Starting from a 32B open-weight model with basic context management, optimizing the agent’s memory scaffold doubles or triples progression rates across long-horizon games, and adding a memory-training loop yields further complementary gains that bring the model close to frontier proprietary systems. The improvements derive from structural changes that slash redundant logging by 95% and from training the model to consult existing memory before writing, reducing memory waste. Scaffold optimization alone multiplies progression rate by 1.9× on Crafter, 3.7× on MiniHack, and 3.7× on NetHack. With both scaffold optimization and memory training, the 32B model reaches 51.4% on Crafter, 30.0% on MiniHack, and 1.9% on NetHack, comparable to Claude-Opus-4.5 (49.5%, 27.5%, 2.0%). The evolved memory structure reduces per-step memory growth from 138 to 6 characters (95% reduction), eliminating unbounded append-only log bloat.
Training a memory specialist sharply reduces memory writes per search, instilling a consult-before-write discipline. The specialist searches existing files before appending new content, cutting the write-to-search ratio by more than half in Crafter and by over 70% in MiniHack and NetHack. This internalized pattern complements the optimized scaffold's structured memory, leading to more efficient and goal-directed agent behavior. The write-to-search ratio drops from 0.84 to 0.39 in Crafter, 2.89 to 0.82 in MiniHack, and 4.66 to 1.31 in NetHack after training the specialist. The specialist consistently searches memory before writing, avoiding blind appends and reducing redundant logging by up to 72%.

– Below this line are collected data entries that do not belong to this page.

-- ==== Sys2Proof/Tests/Slice0.lean ====
section
/-!
SUPPORT. Tests of the model. Every expected value is the spec's: the words are written bit by bit from the encoding
column of R79, the vectors are those of 95_test_vectors.md, named in each comment. The last part holds, for every
obligation with hypotheses, a concrete witness that meets them, at the ends of their ranges.
-/

namespace Sys2Proof.Tests

open Sys2Proof.Machine

/-! ### WellFormed -/

/-- The one instruction the check refuses (R82, R95). -/
theorem test_illFormed_halt_word : (Instr.sll 0 0 0).wellFormed = false := by decide

/-- Its neighbours are well formed: `sll $zero, $zero, 1` (R83), and each other field nonzero. -/
theorem test_wellFormed_neighbours :
    (Instr.sll 0 0 1).wellFormed = true ∧ (Instr.sll 1 0 0).wellFormed = true ∧ (Instr.sll 0 1 0).wellFormed = true := by
  decide

/-- The default map keeps the source's statements, and so does the one with `j` and `jal` the other way round (R78). -/
theorem test_valid_maps :
    defaultOpcodeMap.valid = true ∧ { defaultOpcodeMap with opJ := 3#6, opJal := 2#6 }.valid = true := by decide

/-- Two R-type instructions with one funct are refused. -/
theorem test_invalid_map_funct : { defaultOpcodeMap with fnSub := 0x20#6 }.valid = false := by decide

/-- Two I-type instructions with one opcode are refused. -/
theorem test_invalid_map_opcode : { defaultOpcodeMap with opSw := 0x23#6 }.valid = false := by decide

/-- An I-type opcode 0, 2 or 3 is refused. -/
theorem test_invalid_map_format :
    { defaultOpcodeMap with opLw := 0#6 }.valid = false ∧ { defaultOpcodeMap with opLw := 2#6 }.valid = false
      ∧ { defaultOpcodeMap with opLw := 3#6 }.valid = false := by decide

/-- A jump opcode other than 2 and 3, or one shared, is refused. -/
theorem test_invalid_map_jump :
    { defaultOpcodeMap with opJ := 9#6 }.valid = false ∧ { defaultOpcodeMap with opJ := 3#6 }.valid = false := by decide

/-! ### Decode: words written from R79's encoding column -/

/-- `000000 sssss ttttt ddddd xxxxx 100000`, rs 1, rt 2, rd 3, ignored bits set. -/
theorem test_decode_add : decode 0b000000_00001_00010_00011_11111_100000#32 = some (.add 3 1 2) := by decide

/-- `000000 sssss ttttt ddddd xxxxx 100010`. -/
theorem test_decode_sub : decode 0b000000_10001_01010_00111_00000_100010#32 = some (.sub 7 17 10) := by decide

/-- `000000 sssss ttttt ddddd xxxxx 100100`. -/
theorem test_decode_and : decode 0b000000_10001_01010_00111_00100_100100#32 = some (.and 7 17 10) := by decide

/-- `000000 sssss ttttt ddddd xxxxx 100101`. -/
theorem test_decode_or : decode 0b000000_11111_00000_10000_00000_100101#32 = some (.or 16 31 0) := by decide

/-- `000000 sssss ttttt ddddd xxxxx 101010`. -/
theorem test_decode_slt : decode 0b000000_00100_01000_00001_00000_101010#32 = some (.slt 1 4 8) := by decide

/-- `000000 xxxxx ttttt ddddd hhhhh 000000`, ignored rs set. -/
theorem test_decode_sll : decode 0b000000_11111_00010_00011_10001_000000#32 = some (.sll 3 2 17) := by decide

/-- `000000 xxxxx ttttt ddddd hhhhh 000010`. -/
theorem test_decode_srl : decode 0b000000_00000_10010_01011_00001_000010#32 = some (.srl 11 18 1) := by decide

/-- `000000 sssss xxxxx xxxxx xxxxx 001000`, ignored fields set. -/
theorem test_decode_jr : decode 0b000000_11110_11111_11111_11111_001000#32 = some (.jr 30) := by decide

/-- `001000 sssss ttttt iiiiiiiiiiiiiiii`. -/
theorem test_decode_addi : decode 0b001000_00001_00010_1000000000000001#32 = some (.addi 2 1 0x8001) := by decide

/-- `100011 sssss ttttt iiiiiiiiiiiiiiii`. -/
theorem test_decode_lw : decode 0b100011_00001_00010_0000000000000100#32 = some (.lw 2 1 4) := by decide

/-- `101011 sssss ttttt iiiiiiiiiiiiiiii`. -/
theorem test_decode_sw : decode 0b101011_10000_00010_1111111111111100#32 = some (.sw 2 16 0xFFFC) := by decide

/-- `000100 sssss ttttt iiiiiiiiiiiiiiii`. -/
theorem test_decode_beq : decode 0b000100_00001_00010_1111111111111111#32 = some (.beq 1 2 0xFFFF) := by decide

/-- `000101 sssss ttttt iiiiiiiiiiiiiiii`. -/
theorem test_decode_bne : decode 0b000101_10001_00010_0000000000000011#32 = some (.bne 17 2 3) := by decide

/-- `000010 aaaaaaaaaaaaaaaaaaaaaaaaaa`. -/
theorem test_decode_j : decode 0b000010_10000000000000000000000001#32 = some (.j 0x2000001) := by decide

/-- `000011 aaaaaaaaaaaaaaaaaaaaaaaaaa`. -/
theorem test_decode_jal : decode 0b000011_01000000000000000000000010#32 = some (.jal 0x1000002) := by decide

/-- Ignored fields (D5): the words of V-ALU-15, V-ALU-16 and V-J-8. -/
theorem test_decode_ignored :
    decode 0x01095160#32 = some (.add 10 8 9) ∧ decode 0x01095040#32 = some (.sll 10 9 1)
      ∧ decode 0x010531C8#32 = some (.jr 8) := by decide

/-- The reserved words of V-D-1 to V-D-5. -/
theorem test_decode_reserved :
    decode 0x0000000C#32 = none ∧ decode 0x01095021#32 = none ∧ decode 0x24080005#32 = none
      ∧ decode 0xFC000000#32 = none ∧ decode 0x40000000#32 = none := by decide

/-- The words of the source's scenarios and of the rules' examples, one of each instruction. -/
theorem test_encode :
    encode (.add 8 16 17) = 0x02114020#32 ∧ encode (.sub 10 8 9) = 0x01095022#32 ∧ encode (.and 10 8 9) = 0x01095024#32
      ∧ encode (.or 10 8 9) = 0x01095025#32 ∧ encode (.slt 10 8 9) = 0x0109502A#32
      ∧ encode (.sll 10 9 4) = 0x00095100#32 ∧ encode (.srl 10 9 4) = 0x00095102#32 ∧ encode (.jr 31) = 0x03E00008#32
      ∧ encode (.addi 8 0 0xFFFD) = 0x2008FFFD#32 ∧ encode (.lw 9 8 4) = 0x8D090004#32
      ∧ encode (.sw 9 8 8) = 0xAD090008#32 ∧ encode (.beq 8 9 2) = 0x11090002#32
      ∧ encode (.bne 8 9 0xFFFE) = 0x1509FFFE#32 ∧ encode (.j 3) = 0x08000003#32 ∧ encode (.jal 3) = 0x0C000003#32 := by
  decide

/-- `decodeTableWord` numbers the bits as the table does; the bits above `nbits` are 0. -/
theorem test_decodeTableWord :
    decodeTableWord 32 0x02114020 = some (.add 8 16 17) ∧ decodeTableWord 16 0x12340008 = some (.jr 0) := by decide

/-! ### One step each, from 95_test_vectors.md section 2 -/

/-- A loaded machine with 16 program words, the word `w` at the pc, and the named registers and data words. -/
def start (pc : Word) (w : Word) (regs : List (RegIx × Word)) (data : List (Nat × Word)) : State :=
  let s := regs.foldl (fun s p => writeReg s p.1 p.2) State.reset
  { s with
    pc := pc
    imem := writeWord [] (u32 pc) w
    dmem := data.foldl (fun m p => writeWord m p.1 p.2) []
    loaded := true
    progLen := 16 }

/-- The step completes with this register and pc. -/
def gives (s : State) (r : RegIx) (v pc : Word) : Bool :=
  onNext (step s) (fun t => readReg t r == v && t.pc == pc)

/-- V-ALU-1: no overflow trap. -/
theorem test_add_wraps : gives (start 0 0x01095020 [(8, 0x7FFFFFFF), (9, 1)] []) 10 0x80000000 4 = true := by decide

/-- V-ALU-14: operands are read before the write. -/
theorem test_add_same : gives (start 0 0x01084020 [(8, 3)] []) 8 6 4 = true := by decide

/-- V-ALU-3. -/
theorem test_sub_borrow : gives (start 0 0x01095022 [(8, 0), (9, 1)] []) 10 0xFFFFFFFF 4 = true := by decide

/-- V-ALU-4. -/
theorem test_sub_wraps : gives (start 0 0x01095022 [(8, 0x80000000), (9, 1)] []) 10 0x7FFFFFFF 4 = true := by decide

/-- V-ALU-5. -/
theorem test_and : gives (start 0 0x01095024 [(8, 0xFFFF0000), (9, 0x0F0F0F0F)] []) 10 0x0F0F0000 4 = true := by decide

/-- V-ALU-6. -/
theorem test_or : gives (start 0 0x01095025 [(8, 0xFFFF0000), (9, 0x0F0F0F0F)] []) 10 0xFFFF0F0F 4 = true := by decide

/-- V-ALU-7: the comparison is signed. -/
theorem test_slt_signed : gives (start 0 0x0109502A [(8, 0x80000000), (9, 0x7FFFFFFF)] []) 10 1 4 = true := by decide

/-- V-ALU-8. -/
theorem test_slt_not_less : gives (start 0 0x0109502A [(8, 1), (9, 0xFFFFFFFF), (10, 7)] []) 10 0 4 = true := by decide

/-- V-ALU-10: bit 1 is lost. -/
theorem test_sll : gives (start 0 0x000957C0 [(9, 3)] []) 10 0x80000000 4 = true := by decide

/-- V-ALU-17: a nonzero word with destination 0 runs and changes nothing but the pc. -/
theorem test_sll_noop :
    onNext (step (start 0 0x00000040 [] [])) (· == { start 0 0x00000040 [] [] with pc := 4#32 }) = true := by decide

/-- V-ALU-11: zeros come in. -/
theorem test_srl : gives (start 0 0x000957C2 [(9, 0x80000000)] []) 10 1 4 = true := by decide

/-- V-ALU-12: a shift by 0. -/
theorem test_srl_zero : gives (start 0 0x00095002 [(9, 0x80000000)] []) 10 0x80000000 4 = true := by decide

/-- V-ADDI-2: the immediate is sign-extended. -/
theorem test_addi_sign : gives (start 0 0x20098000 [] []) 9 0xFFFF8000 4 = true := by decide

/-- V-ADDI-5: the write to register 0 is dropped. -/
theorem test_addi_zero : gives (start 0 0x20000005 [] []) 0 0 4 = true := by decide

/-- V-LS-1: a negative offset. -/
theorem test_lw : gives (start 0 0x8D09FFFC [(8, 8)] [(4, 0xDEADBEEF)]) 9 0xDEADBEEF 4 = true := by decide

/-- V-LS-8: the effective address does not wrap (D7). -/
theorem test_lw_no_wrap :
    faultOf (step (start 0 0x8D090008 [(8, 0xFFFFFFFC)] [(4, 0x55)])) = some (.memoryRangeError 4294967300) := by decide

/-- V-LS-12. -/
theorem test_sw :
    onNext (step (start 0 0xAD090000 [(8, 16), (9, 0xFFFFFFFF)] []))
      (fun t => readWord t.dmem 16 == 0xFFFFFFFF && readWord t.dmem 12 == 0 && readWord t.dmem 20 == 0 && t.pc == 4)
      = true := by decide

/-- V-LS-13. -/
theorem test_sw_misaligned :
    faultOf (step (start 0 0xAD090001 [(8, 16), (9, 5)] [])) = some (.memoryAlignmentError 17) := by decide

/-- V-BR-1. -/
theorem test_beq_taken : gives (start 8 0x11090003 [(8, 4), (9, 4)] []) 8 4 24 = true := by decide

/-- V-BR-4: a target below 0. -/
theorem test_beq_below_zero : faultOf (step (start 0 0x1000FFFE [] [])) = some (.pcOutOfRange (-4)) := by decide

/-- V-BR-9: a back-edge to 0. -/
theorem test_bne_taken : gives (start 8 0x1500FFFD [(8, 1)] []) 8 1 0 = true := by decide

/-- V-BR-8: not taken, so no fault. -/
theorem test_bne_not_taken : gives (start 0 0x1400FFFC [] []) 0 0 4 = true := by decide

/-- V-J-2: a jump to itself. -/
theorem test_j : gives (start 12 0x08000003 [] []) 0 0 12 = true := by decide

/-- V-J-3: the return address is a byte address. -/
theorem test_jal : gives (start 8 0x0C000001 [] []) 31 12 4 = true := by decide

/-- V-J-4, first step: no check at this step. -/
theorem test_jr : gives (start 0 0x01000008 [(8, 6)] []) 8 6 6 = true := by decide

/-- V-J-6, first step: the full pattern. -/
theorem test_jr_high : gives (start 0 0x01000008 [(8, 0x80000000)] []) 8 0x80000000 0x80000000 = true := by decide

/-! ### Dispatch, halt and step checks (95_test_vectors.md section 2.6) -/

/-- V-D-2: a reserved word. -/
theorem test_reserved :
    faultOf (step (start 0 0x01095021 [(8, 1), (9, 1)] [])) = some (.reservedInstruction 0x01095021) := by decide

/-- V-H-1: the zero word halts and changes nothing. -/
theorem test_halted :
    (stepResult (start 4 0 [(8, 1)] [])).status = .halted ∧ (stepResult (start 4 0 [(8, 1)] [])).word = some 0#32
      ∧ afterStep (start 4 0 [(8, 1)] []) = start 4 0 [(8, 1)] [] := by decide

/-- V-PC-1. -/
theorem test_misaligned : faultOf (step { start 0 0x20000005 [] [] with pc := 2#32 }) = some (.pcMisaligned 2) := by decide

/-- V-J-5, second step: the range test comes before the alignment test. -/
theorem test_completed_first :
    (stepResult { start 0 0x01000008 [] [] with pc := 0x21#32, progLen := 4 }).status = .completed := by decide

/-- V-ST-1: a step at power-on. -/
theorem test_notLoaded : faultOf (step State.reset) = some .notLoaded := by decide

Optimizing the agent’s memory scaffold and training a memory specialist to consult memory before writing dramatically improve performance on long-horizon tasks, bringing a 32B open-weight model close to frontier proprietary systems. Restructuring memory alone eliminates 95% of per-step log bloat and boosts progression rates, while memory training cuts redundant writes by more than half by instilling a disciplined consult-before-write pattern.